(Task statement): Return each line of the records below in which the string "Yields" turns up.
== Segment start ==
/-- What cell n takes its slot for, if anything. The phases of calibration tones: log entry 100. -/
def dwellOf (s : State) (c : Fin 4) (n : Fin 16) : Option Dwell :=
  let g := s.grp c
  let x := s.cell n
  let us := s.fld (cellBase n + 0x40) 23 16
  if g.rcal = 1 ∧ g.slots < 12 then
    some ⟨n, .rcal g.slots, groupTones (g.slots % 3), List.replicate 8 8000, List.replicate 8 0, 0, g.slots / 3, s.now, us⟩
  else if !s.en (cellBase n) then none
  else match x.cal with
    | some r =>
      if r.grp < 3 then
        some ⟨n, .cal r.grp, groupTones r.grp, List.replicate 8 (if r.std = 1 then 125 else 8000), resetPhases, 0, r.range, s.now, us⟩
      else none
    | none =>
      if x.scan then some ⟨n, .scan, s.planTones n, List.replicate 8 0, s.planPhases n, 0, 3, s.now, us⟩
      else
        let r := s.tiaNextOf n
        let plan : Dwell := ⟨n, .read, s.planTones n, (s.planAmps n).map (· * 64), s.planPhases n, s.fld (cellBase n + 0x44) 15 0, r, s.now, us⟩
        match s.moist.sweep with
        | some w =>
          if w.cell = n then
            if w.cap.isSome then none
            else some ⟨n, .sweep w.grp, groupTones w.grp, List.replicate 8 8000, resetPhases, 0, r, s.now, us⟩
          else some plan
        | none => some plan

/-- The next dwell of converter c begins in slot j, for its cell or for an RCAL. -/
def startDwell (s : State) (j : Nat) (c : Fin 4) : State :=
  let n := cellOf c j
  let s := s.updGrp c fun g => { g with dwell := s.dwellOf c n }
  if (s.grp c).dwell.isSome then s.updCell n fun x => { x with rangeSet := false } else s

/-- A dwell of cell n in progress, and a reading of it not yet posted, come to nothing. -/
def loseDwell (s : State) (n : Fin 16) : State :=
  s.updGrp (cellConv n) fun g => { g with
    dwell := g.dwell.map fun (d : Dwell) => if d.cell = n then { d with kind := .lost } else d
    done := g.done.filter fun (d : CellDone) => d.dwell.cell != n }

/-! ### Excitation and multiplexer (R109, R117, R124) -/

/-- What converter c does now: a break of 2 µs, the discharge of DISCH_US, the settling, the window from 1 ms on. -/
def dwellPhase (s : State) (c : Fin 4) : DwellPhase :=
  match (s.grp c).dwell with
  | none => .idle
  | some d =>
    let t := s.now - d.start
    if t < 2000 then .break_ else if t < 2000 + 1000 * d.disch then .discharging else if t < 1000000 then .settling else .integrating

/-- The code of converter c's DAC now: the dwell's plan from the slot start on, counted in samples of 20 ns from the window's
first; 0 in an idle slot. -/
def dacOut (s : State) (c : Fin 4) : Int :=
  match (s.grp c).dwell with
  | none => 0
  | some d => dacCode ((d.tones.map catN).zip (d.amps.zip d.phases)) (((s.now - d.start) / 20 : Nat) - (50000 : Int))

/-- The voltage that drives the electrode: the DAC's, once the excitation is applied; none while the port is bled or tied to
PGND, and none at a clock fault, which mutes the buffers. -/
def excitation (s : State) (c : Fin 4) : Int :=
  match s.dwellPhase c with
  | .settling | .integrating => if s.clockFault then 0 else s.dacOut c
  | _ => 0
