-- ==== Sys2Proof/Certificates/Slice0/Obligations.lean ====
section
/-!
DEFINITION. The statements about the module, for the provers. Each command has one that says where it completes and what it then
has done; the last ones say what a command leaves alone.
-/
open Sys2Proof Sys2Proof.Machine

/-! ### The machine -/

/-- A step with a command in front is that command's effect on the state with the rest of the queue. -/
def Obligations.StepRunsFront : Prop :=
  ∀ (s : State) (c : Instr) (q : List Instr), step { s with pending := c :: q } = exec c { s with pending := q }

/-- A step on an empty queue leaves the state alone (the model's choice: log entry 2). The table gives no command a word, so no word
spells one and no word is put in front of a queue. -/
def Obligations.IdleStep : Prop :=
  (∀ s : State, s.pending = [] → step s = .next s) ∧
  ∀ (nbits w : Nat), decodeTableWord nbits w = none ∧ ∀ s : State, s.withFetchWord nbits w = s

/-- Every command answers a next state: nothing in the machine faults or refuses. The queue is as it was, the module's time
has come to the command's instant, what was sent before stays sent, and free values are only used up. -/
def Obligations.EveryCommandAnswers : Prop :=
  ∀ (c : Instr) (s : State), Yields c s fun u =>
    u.pending = s.pending ∧ u.now = max s.now (instant c) ∧ s.sent <:+ u.sent ∧ s.freeCtr ≤ u.freeCtr

/-- The register map and the store keep their canonical form through every step. -/
def Obligations.StepKeepsCanonical : Prop := ∀ s t : State, Canonical s → step s = .next t → Canonical t

/-- The event log never holds more than 16,384 entries (R66), through every step. -/
def Obligations.StepBoundsEventLog : Prop :=
  ∀ s t : State, s.log.ring.length ≤ 16384 → step s = .next t → t.log.ring.length ≤ 16384

/-- The SAFE net stays asserted in OFF, BOOT, SAFE_HOLD and THERMAL_OFF and while RST_N is low, through every step. -/
def Obligations.StepHoldsSafeNet : Prop := ∀ s t : State, SafeNetHeld s → step s = .next t → SafeNetHeld t

/-- The life wave keeps its meaning through every step: RUN or CONSTRAINED, the management core seen alive.
SYS_SHDN_N is asserted only in THERMAL_OFF, through every step. -/
def Obligations.StepKeepsPins : Prop :=
  (∀ s t : State, LifeWaveTrue s → step s = .next t → LifeWaveTrue t) ∧
  (∀ s t : State, ShutdownOnlyHot s → step s = .next t → ShutdownOnlyHot t)

/-- The state after reset has what the steps keep. -/
def Obligations.ResetHolds : Prop :=
  Canonical State.reset ∧ State.reset.log.ring.length ≤ 16384 ∧ SafeNetHeld State.reset ∧ LifeWaveTrue State.reset ∧
    ShutdownOnlyHot State.reset ∧ State.reset.pending = []

/-! ### Canopy and the ports -/

/-- OPEN_REQ (R47–R49): a well-formed request for a slot that accepts opens, with a version in common, no session on that slot
or its port in the way, and a session number free. The lowest free number is reserved at this instant, with the version,
the granted lease and a fresh nonce. -/
def Obligations.OpenReqReserves : Prop :=
  ∀ (s : State) (t : Nat) (v : Via) (bs : List Byte) (i : Fin 8) (minor : Nat),
    let a := s.advance t
    let body := bodyOf bs
    let slot := leAt body 0 1
    (s.sup.mode = .maintenance → Alone s t 7) → a.arrives v = true → frameLenOk bs = true → (hdrOf bs).kind = kOpenReq → body.length = 24 → a.slotOpens slot = true →
    State.pickMinor (leAt body 1 1) (leAt body 2 1) = some minor → a.slotSession slot = none →
    (v = .spi → a.spiTaken (if leAt body 3 1 % 2 == 1 then slot else 0xFF) = false) → a.freeNumber = some i →
    Yields (.openReq t v bs) s fun u =>
      u.can.waits[i] = some ⟨slot, minor, a.grantLease (leAt body 4 4), leAt body 3 1 % 2 == 1, slice body 8 16,
        (List.range 16).map fun (j : Nat) => Config.freeByte (s.freeCtr + j), a.now⟩ ∧
      u.freeCtr = s.freeCtr + 16 ∧ u.can.sess = s.can.sess ∧ u.can.claims = s.can.claims ∧ SameBut [.heart, .can, .freeCtr, .sent] s u
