-- ==== Sys2Proof/Laws/DoesActuator.lean ====
section
/-!
SUPPORT. What each operation of these parts may do, one lemma per operation (`Sys2Proof.Laws.Does` says what `Does`
claims): the actuator banks, their microcode, the wear and the energy ledger.
-/
namespace Sys2Proof.Machine

theorem State.settleLimit_does (s : State) : Does [.led] s (State.settleLimit s) := by
  unfold State.settleLimit
  exact Does.ite (Does.put_led (Does.ite (Does.put_led (Does.refl _ _) _ rfl) (Does.refl _ _)) _ rfl) (Does.ite (Does.put_led
    (Does.ite (Does.put_led (Does.refl _ _) _ rfl) (Does.refl _ _)) _ rfl) (Does.ite (Does.put_led (Does.refl _ _) _ rfl)
    (Does.refl _ _)))

theorem State.settle_does (s : State) : Does [.regs, .sup, .led, .log, .summary, .loops] s (State.settle s) := by
  unfold State.settle
  exact Does.step ((State.settleLimit_does _).mono rfl) (State.settleMode_does _) rfl

theorem State.updBank_does (s : State) (n : Fin 12) (f : Bank → Bank) : Does [.banks] s (State.updBank s n f) := by
  unfold State.updBank
  exact Does.put_banks (Does.refl _ _) _ rfl

theorem State.updChan_does (s : State) (n : Fin 12) (k : Fin 4) (f : Chan → Chan) : Does [.banks] s (State.updChan s n k f)
    := by
  unfold State.updChan
  exact (State.updBank_does _ _ _).mono rfl

theorem State.updCtx_does (s : State) (n : Fin 12) (k : Fin 4) (f : Ctx → Ctx) : Does [.banks] s (State.updCtx s n k f) := by
  unfold State.updCtx
  exact (State.updChan_does _ _ _ _).mono rfl

theorem State.armAfter_does (s : State) (n : Fin 12) (k : Fin 4) : Does [.banks] s (State.armAfter s n k) := by
  unfold State.armAfter
  exact by
    try dsimp only
    split
    · exact (Does.ite ((State.updCtx_does _ _ _ _).mono rfl) (Does.refl _ _))
    · exact (Does.refl _ _)

theorem State.refuse_does (s : State) (n : Fin 12) (k : Fin 4) (raddr : Nat) (byWin : Bool) : Does [.regs, .banks, .log,
    .summary] s (State.refuse s n k raddr byWin) := by
  unfold State.refuse
  exact Does.step (Does.step (Does.step ((State.updCtx_does _ _ _ _).mono rfl) (State.count_does _ _) rfl) (State.flag_does _ _
    _) rfl) (State.armAfter_does _ _ _) rfl

theorem State.issueGrant_does (s : State) (n : Fin 12) (k : Fin 4) (op : UOp) (kind : ReqKind) : Does [.regs, .arb, .banks,
    .log, .summary] s (State.issueGrant s n k op kind) := by
  unfold State.issueGrant
  exact by
    try dsimp only
    split
    · exact (Does.refl _ _)
    · exact (Does.ite (Does.put_arb (Does.step ((State.updCtx_does _ _ _ _).mono rfl) (State.updCtx_does _ _ _ _) rfl) _ rfl) (Does.step ((State.updCtx_does _ _ _ _).mono rfl) (State.refuse_does _ _ _ _ _) rfl))

theorem State.startPhase_does (s : State) (n : Fin 12) (k : Fin 4) (ph : Phase) (offm : OffMode) (itgt at_ hw : Nat) : Does
    [.banks] s (State.startPhase s n k ph offm itgt at_ hw) := by
  unfold State.startPhase
  exact Does.step ((State.updBank_does _ _ _).mono rfl) (State.updChan_does _ _ _ _) rfl

theorem State.closeWin_does (s : State) (n : Fin 12) (seq : Nat) : Does [.banks] s (State.closeWin s n seq) := by
  unfold State.closeWin
  exact (State.updBank_does _ _ _).mono rfl

theorem State.holdClosesWin_does (s : State) (n : Fin 12) (k : Fin 4) : Does [.banks] s (State.holdClosesWin s n k) := by
  unfold State.holdClosesWin
  exact by
    try dsimp only
    split
    · exact (Does.ite ((State.closeWin_does _ _ _).mono rfl) (Does.refl _ _))
    · exact (Does.refl _ _)

theorem State.ripenChan_does (s : State) (n : Fin 12) (k : Fin 4) : Does [.banks] s (State.ripenChan s n k) := by
  unfold State.ripenChan
  exact by
    try dsimp only
    split
    · exact (Does.refl _ _)
    · exact (Does.ite (Does.refl _ _) (Does.step (Does.ite (Does.step ((State.startPhase_does _ _ _ _ _ _ _ _).mono rfl) (State.updCtx_does _ _ _ _) rfl) (Does.step (Does.step ((State.startPhase_does _ _ _ _ _ _ _ _).mono rfl) (State.updCtx_does _ _ _ _) rfl) (State.holdClosesWin_does _ _ _) rfl)) (State.armAfter_does _ _ _) rfl))

theorem State.ripen_does (s : State) (n : Fin 12) : Does [.banks] s (State.ripen s n) := by
  unfold State.ripen
  exact Does.foldl (fun _ _ => ((State.ripenChan_does _ _ _).mono rfl)) (Does.refl _ _)

theorem State.dropGrants_does (s : State) (n k : Nat) : Does [.arb] s (State.dropGrants s n k) := by
  unfold State.dropGrants
  exact Does.put_arb (Does.refl _ _) _ rfl

theorem State.stopCtx_does (s : State) (n : Fin 12) (k : Fin 4) : Does [.arb, .banks] s (State.stopCtx s n k) := by
  unfold State.stopCtx
  exact Does.step ((State.updCtx_does _ _ _ _).mono rfl) (State.dropGrants_does _ _ _) rfl

theorem State.beginOff_does (s : State) (n : Fin 12) (k : Fin 4) (m : OffMode) : Does [.banks] s (State.beginOff s n k m) :=
    by
  unfold State.beginOff
  exact (State.updChan_does _ _ _ _).mono rfl

theorem State.endEvent_does (s : State) (n : Fin 12) (k : Fin 4) (ev : Event) (r : EvtRec) (forced : Bool) : Does [.regs,
    .banks, .log, .summary] s (State.endEvent s n k ev r forced) := by
  unfold State.endEvent
  exact Does.ite (Does.step (Does.step ((State.post_does _ _ _ _).mono rfl) (State.updChan_does _ _ _ _) rfl)
    (State.flagOnly_does _ _ _) rfl) (Does.ite (Does.step (Does.step ((State.post_does _ _ _ _).mono rfl) (State.updChan_does _
    _ _ _) rfl) (State.flagForced_does _ _ _ _) rfl) (Does.step (Does.step ((State.post_does _ _ _ _).mono rfl)
    (State.updChan_does _ _ _ _) rfl) (State.flagWith_does _ _ _ _) rfl))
== Segment end ==
(Reply):
  ∀ (c : Instr) (s : State), Yields c s fun u =>
    Yields (.openReq t v bs) s fun u =>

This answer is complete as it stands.